The same two genes, GAPDH and RPL13A were ranked as the most stable both by geNorm and NormFinder software for gene expression analysis of glioma compared to normal brain.

In order to compare GeNorm and NormFinder results with an independent ranking method, the data were also analyzed with BestKeeper [19]. In this algorithm, stable reference gene expression is indicated by low variation between the samples under examination. BestKeeper uses a pair-wise correlation analysis for all pairs of candidate genes based on the raw C t values and calculates the geometric mean of the best suited ones. Hence, stability (SD) and relationship to the BestKeeper index (r values) are the two most important criteria for evaluating the stability of reference genes. HPRT I was excluded from further analysis because of its high standard deviation. Based on this algorithm, TBP and YWHAZ followed by CYC1 were ranked as the top three genes (Fig. 3a). GAPDH was ranked as the least stable gene and RPL13A had to be excluded because it showed the worst coefficient of correlation, although it exhibits the lowest standard deviation and therefore the lowest inter-group variation. Both candidate genes have relatively low C t values of 14.15 and 14.33, respectively. So it seems that the comparison to the BestKeeper index selects candidate reference genes towards an overall mean C t value, in this case 17.71. For that reason, the Bestkeeper results had been left out of the concluding assessment of reference genes for expression analysis in human glioma. For glioblastoma alone, Bestkeeper analysis produced TBP, YWHAZ, and CYC1as most stable reference genes, unlike geNorm and NormFinder.

The identified reference genes suitable for normalization in tumor tissue of different WHO grades and normal brain (GAPDH, RPL13A, CYC1, and TBP) were identical to the top-ranked reference genes suitable for normalization of glioblastomas, thereby supporting the validity of the results obtained from different modeling strategies. These genes may serve as “universal” reference genes allowing RT-qPCR experiments comparing GBM, astrocytoma grade III, astrocytoma grade II, and normal brain tissue. But it is important to note, that the order of suitable candidate genes changed, when stability evaluation was done for glioblastoma alone. Although highly ranked across the tumor subgroups, the genes GAPDH and RPL13A turned out to be more variable within the glioblastoma and not the best references for expression analysis. Here GAPDH and CYC1 are the most stable.

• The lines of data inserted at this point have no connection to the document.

-- ==== Sys2Proof/Certificates/Slice0/Obligations.lean ====
section
/-! DEFINITION. The statements for the provers. -/
open Sys2Proof Sys2Proof.Machine

/-! ### The queue, the step, the shared operations -/

/-- The command at the front of the queue is carried out on the state with the rest of the queue. -/
def Obligations.StepRunsFrontCommand : Prop :=
  ∀ (c : Instr) (rest : List Instr) (s : State), step { s with pending := c :: rest } = exec c { s with pending := rest }

/-- On an empty queue the timebase counts one cycle: 4 ns on PLLT, 40 ns on XTA, else a FIRC cycle of 10 or 11 ns (R355, R504); but where a start-up
step from 2 to 6, or the signature check of step 10, is under way, the step ends it and start-up goes on (R472, R536). That a step on an empty queue
is such a cycle, or the end of such a step, is the model's choice (logs 1 and 6). -/
def Obligations.EmptyQueueCountsOneCycle : Prop :=
  (∀ s : State, s.pending = [] → s.bootRests = false → s.sys.checking = none → ∃ t n, step s = .next t ∧ t = { s with tim := t.tim, clk := t.clk } ∧
    t.tim = { s.tim with now := (s.tim.now + n) % timeModulus, mono := s.tim.mono + n } ∧
    t.clk = { s.clk with tbPhase := t.clk.tbPhase } ∧
    (s.clk.domSrc.getD 3 .firc = .pllt → n = 4) ∧ (s.clk.domSrc.getD 3 .firc = .xta → n = 40) ∧
    (s.clk.domSrc.getD 3 .firc = .firc → n = 10 ∨ n = 11)) ∧
  (∀ s : State, s.pending = [] → s.bootRests = true → s.pwr.brace = false → step s = .next (s.bootOn 6)) ∧
  (∀ (s : State) (p : PatchIn), s.pending = [] → s.bootRests = false → s.sys.checking = some p → step s = .next
    (if s.patchOk p = true then s.patched (if p.host then 2 else 1) (patchWord p.bytes 3) 1 else s.patched 0 0 2))

/-- Every command answers a next state and leaves the queue as it is, and a step takes exactly the front of the queue. -/
def Obligations.EveryCommandAnswersAndQueueIsFifo : Prop :=
  (∀ (c : Instr) (s : State), ∃ t, exec c s = .next t ∧ t.pending = s.pending) ∧
  ∀ s : State, ∃ t, step s = .next t ∧ t.pending = s.pending.tail

/-- The lifecycle state is the highest state whose LC_STATE bit is blown, or BLANK (0) when none is, and it never moves backwards (R467): no step from
any state takes back a blown LC_STATE bit, or an LC_WIPED bit, or lowers the state. -/
def Obligations.LifecycleNeverMovesBack : Prop :=
  (∀ f : Fuses, (f.lc = 0 → f.state = 0) ∧ (f.lc ≠ 0 → 1 ≤ f.state ∧ f.state ≤ 4 ∧ f.lc.getLsbD (f.state - 1) = true) ∧
    ∀ n, f.state < n → f.lc.getLsbD (n - 1) = false) ∧
  ∀ s t : State, step s = .next t → s.nvm.fuses.le t.nvm.fuses ∧ s.nvm.fuses.state ≤ t.nvm.fuses.state

/-- The seal lasts until the next reset (R564): a step that carries out no command that resets the device, and goes on with no start-up step of a
reset that is not over, leaves it set. -/
def Obligations.SealLastsUntilReset : Prop :=
  ∀ s t : State, s.isSealed = true → s.pending.head?.all (fun c => !resetsDevice c) = true → (s.pending = [] → s.bootRests = false) → step s = .next t →
    t.isSealed = true

/-- Stored key slots change only when a slot command commits (R481, R483), at once, at the end of brace that held it, or where brace or dormant mode
completes it (R522, R523, R530), or when a reset or its start-up wipes them all (R470), but for the copy of a slot that a key job wraps and NVM takes
(R481): that copy changes no marker. The stored epoch changes only when the write of a claimed epoch completes (R434), in the same places. -/
def Obligations.StoredKeysAndEpochChangeOnlyByTheirCommands : Prop :=
  (∀ (c : Instr) (s t : State), exec c s = .next t →
    (t.nvm.slots = s.nvm.slots ∨ c = .slotCommit ∨ (∃ h w, c = .keySlotClear h w) ∨
      (c = .keyJob ∧ t.nvm.slots.map KeySlot.marker = s.nvm.slots.map KeySlot.marker) ∨ c = .braceEnd ∨ c = .brace ∨ (∃ p, c = .pwrSenseChange p) ∨
      c = .dormantEntry ∨ (resetsDevice c = true ∧ t.nvm.slots = List.replicate 16 KeySlot.empty)) ∧
    (t.nvm.epoch = s.nvm.epoch ∨ c = .epochWriteComplete ∨ c = .braceEnd ∨ c = .brace ∨ (∃ p, c = .pwrSenseChange p) ∨ c = .dormantEntry)) ∧
  (∀ s t : State, s.pending = [] → step s = .next t →
    (t.nvm.slots = s.nvm.slots ∨ t.nvm.slots = List.replicate 16 KeySlot.empty) ∧ t.nvm.epoch = s.nvm.epoch) ∧
  ∀ s : State, s.gzl.claim = none → s.nextCommit = none → s.finishWrites = s

/-- After reset the queue is empty, every register holds the reset value of its table, nothing is sealed, no lifecycle bit is blown and no key is
stored. What the tables do not give, a blank NVM among it, is the model's choice (logs 4 and 5). -/
def Obligations.ResetLeavesTableValues : Prop :=
  State.reset.pending = [] ∧ (∀ off, State.reset.reg off = regReset off) ∧ State.reset.isSealed = false ∧ State.reset.regsSound ∧
  State.reset.nvm.fuses.lc = 0 ∧ State.reset.nvm.slots = List.replicate 16 KeySlot.empty ∧ State.reset.gzl.role = .resolving ∧
  State.reset.tim.state = .free ∧ (∀ n < 64, (State.reset.ring n).enabled = false)

/-- A register reads as what was last written to it, and a write of one register changes nothing else; the registers keep their canonical form. -/
def Obligations.RegisterHoldsWhatWasWritten : Prop :=
  ∀ (s : State) (off : Nat) (v : Word), (s.setReg off v).reg off = v ∧ (∀ o, o ≠ off → (s.setReg off v).reg o = s.reg o) ∧
    s.setReg off v = { s with regs := (s.setReg off v).regs } ∧ (s.regsSound → (s.setReg off v).regsSound)

/-- A counter that is counted goes up by one modulo 2^32 (R69) and nothing else changes. -/
def Obligations.CounterCountsByOne : Prop :=
  ∀ (s : State) (off : Nat), (s.inc off).reg off = s.reg off + 1 ∧ (∀ o, o ≠ off → (s.inc off).reg o = s.reg o) ∧
    s.inc off = { s with regs := (s.inc off).regs }

/-- Ring indices as R394 lays them out: a ring that is enabled has 2^LOG2SIZE entries, LOG2SIZE from 6 to 12, a base that is 4,096-byte aligned, and
both indices 0; an index is valid when its position is below the size and bits 14:12 are 0; the next index is one position on, with the wrap bit
toggled from the last one; a ring is empty when its indices are equal and full when their positions are and their wrap bits differ; and n entries on
from an index is n entries ahead, for every n up to the size. -/
def Obligations.RingIndicesFollowTheirLayout : Prop :=
  (∀ (n : Fin 64) (s : State), s.hostUp = true → (s.ring n.val).enabled = false → s.ringCfgOk n.val = true → ∃ t : State,
    exec (.ringEnable n) s = .next t ∧ (t.ring n.val).hostIdx = 0 ∧ (t.ring n.val).devIdx = 0 ∧
    ∃ lg : Nat, 6 ≤ lg ∧ lg ≤ 12 ∧ t.ringSize n.val = 2 ^ lg) ∧
  (∀ n : Fin 64, ∀ r ∈ regRow (Reg.hifRingBaseLo n.val), r.mask &&& 0xFFF = 0 ∧ r.reset &&& 0xFFF = 0) ∧
  ∀ lg i j : Nat, 6 ≤ lg → lg ≤ 12 → i < 65536 → j < 65536 →
    (idxValid (2 ^ lg) i = true ↔ i % 4096 < 2 ^ lg ∧ i / 4096 % 8 = 0) ∧
    (idxValid (2 ^ lg) i = true → idxNext (2 ^ lg) i =
      if i % 4096 + 1 < 2 ^ lg then i + 1 else if i < 32768 then 32768 else 0) ∧
    (idxValid (2 ^ lg) i = true → idxValid (2 ^ lg) j = true →
      (idxDist (2 ^ lg) i j = 0 ↔ i = j) ∧ (idxDist (2 ^ lg) i j = 2 ^ lg ↔ i % 4096 = j % 4096 ∧ i / 32768 ≠ j / 32768)) ∧
    (idxValid (2 ^ lg) i = true → ∀ n ≤ 2 ^ lg, idxValid (2 ^ lg) (idxAdd (2 ^ lg) i n) = true ∧ idxAdd (2 ^ lg) i n < 65536 ∧
      idxDist (2 ^ lg) i (idxAdd (2 ^ lg) i n) = n)

/-- A command of a ring whose next descriptor is not read stays where it is: nothing changes (R399, R405). -/
def Obligations.UnreadCommandChangesNothing : Prop :=
  ∀ (c : Instr) (h : CmdHdr) (served : Bool) (s : State), ringCommand c = some (h, served) → s.canAccept h = false → exec c s = .next s

/-- In TAMPERED every command but REC_FREEZE, REC_THAW, REC_READ, REC_ERASE and TELEM_CFG completes with TAMPER and has no other effect (R486). -/
def Obligations.TamperedDeviceRefusesCommands : Prop :=
  ∀ (c : Instr) (h : CmdHdr) (s : State), ringCommand c = some (h, false) → s.canAccept h = true → s.sys.tampered = true →
    exec c s = .next ((s.commandTaken h).complete (s.refOf h) { status := stTamper })

/-- A completion is written at the end of its command's completion ring while that ring has room, with the index, TAG, status and RESULT of its
command and PHASE the inverse of the ring's wrap bit (R403); it counts in HIF_CMD_CNT, and in HIF_CMD_ERR_CNT unless its status is OK. -/
def Obligations.CompletionIsWrittenAndCounted : Prop :=
  ∀ (s : State) (c : CmdRef) (r : CmdResult), c.gen = s.hif.gen → s.cqFree (s.ringCq c.ring) = true →
    let q := s.ringCq c.ring
    let t := s.complete c r
    (t.ring q).entries = (s.ring q).entries ++
      [{ index := c.index, src := c.ring, phase := !idxWrap (s.ring q).devIdx, tag := c.tag, status := r.status, detail := r.detail,
         length := r.length, result := r.result, data := r.data, addr := r.addr, time := s.tim.mono, relaxed := s.relaxedData }] ∧
    (t.ring q).devIdx = idxNext (s.ringSize q) (s.ring q).devIdx ∧
    t.reg Reg.hifCmdCnt = s.reg Reg.hifCmdCnt + 1 ∧
    t.reg Reg.hifCmdErrCnt = s.reg Reg.hifCmdErrCnt + (if r.status = stOk then 0 else 1) ∧
    t = { s with hif := t.hif, regs := t.regs }

/-! ### Commands of the command rings -/

/-- PITCH that is accepted becomes a long command with its image staged (R56); a second one answers BUSY (R63). PITCH_ABORT ends a PITCH in progress
with ABORTED; without one it answers TOO_LATE after a switch, else IDLE (R62). That the shadow half is no longer valid from the acceptance of the
PITCH on, and not from LOADING, is the model's reading (log 106). -/
def Obligations.PitchIsBegunAndAborted : Prop :=
  (∀ (h : CmdHdr) (offset length : Word) (image : List Byte) (s : State), s.serves h → s.sch.pitch = none → s.inService = true →
    s.regBit Reg.schStage 31 = true → pitchPlaceOk offset length = true → s.hif.outstanding.length < 32 →
    exec (.pitch h offset length image) s = .next (s.begun h ((s.commandTaken h).onSch fun y =>
      { y with
        staging0 := if offset = 0 then image else y.staging0
        staging1 := if offset = 0 then y.staging1 else image, shadowValid := false
        pitch := some { ref := s.refOf h, offset := offset.toNat, length := length.toNat }, lastSwitched := false }))) ∧
  (∀ (h : CmdHdr) (offset length : Word) (image : List Byte) (s : State), s.serves h → s.sch.pitch.isSome = true →
    exec (.pitch h offset length image) s = .next (s.done h { status := stBusy } (s.commandTaken h))) ∧
  (∀ (h : CmdHdr) (s : State) (p : Pitch), s.serves h → s.sch.pitch = some p →
    exec (.pitchAbort h) s = .next (s.done h { status := stOk }
      ((s.commandTaken h).pitchEnds { status := stAborted } false)) ∧
    ((s.commandTaken h).pitchEnds { status := stAborted } false).sch.pitch = none) ∧
  (∀ (h : CmdHdr) (s : State), s.serves h → s.sch.pitch = none →
    exec (.pitchAbort h) s = .next (s.done h { status := if s.sch.lastSwitched then stTooLate else stIdle } (s.commandTaken h)))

Based on our stability analysis and previous data [1315] we recommend the inclusion of GAPDH, RPL13A, CYC1, YWHAZ, and TBP in a candidate set for evaluation of reference genes for expression analysis in human glioma. Out of these most constitutively expressed candidates, we use GAPDH, RPL13A, and CYC1 in further expression analysis. The remaining candidate genes, YWHAZ and TBP exhibited high expression variation within the glioblastoma samples and hence were positioned among the least stable reference genes in this set. Furthermore the three proposed candidates belong to three different functional classes of protein-coding RNAs and should avoid the problem of co-regulation among the reference gene set. In conclusion, our findings suggest that usage of this three evaluated reference genes will result in accurate RT-qPCR data analysis for human glioma of different WHO grade and normal brain tissue. Overall, regardless of the algorithm used, the pattern of the most and least stable genes still remains the same, indicating well-matched estimations of intragroup variation of candidate genes by all three software applications.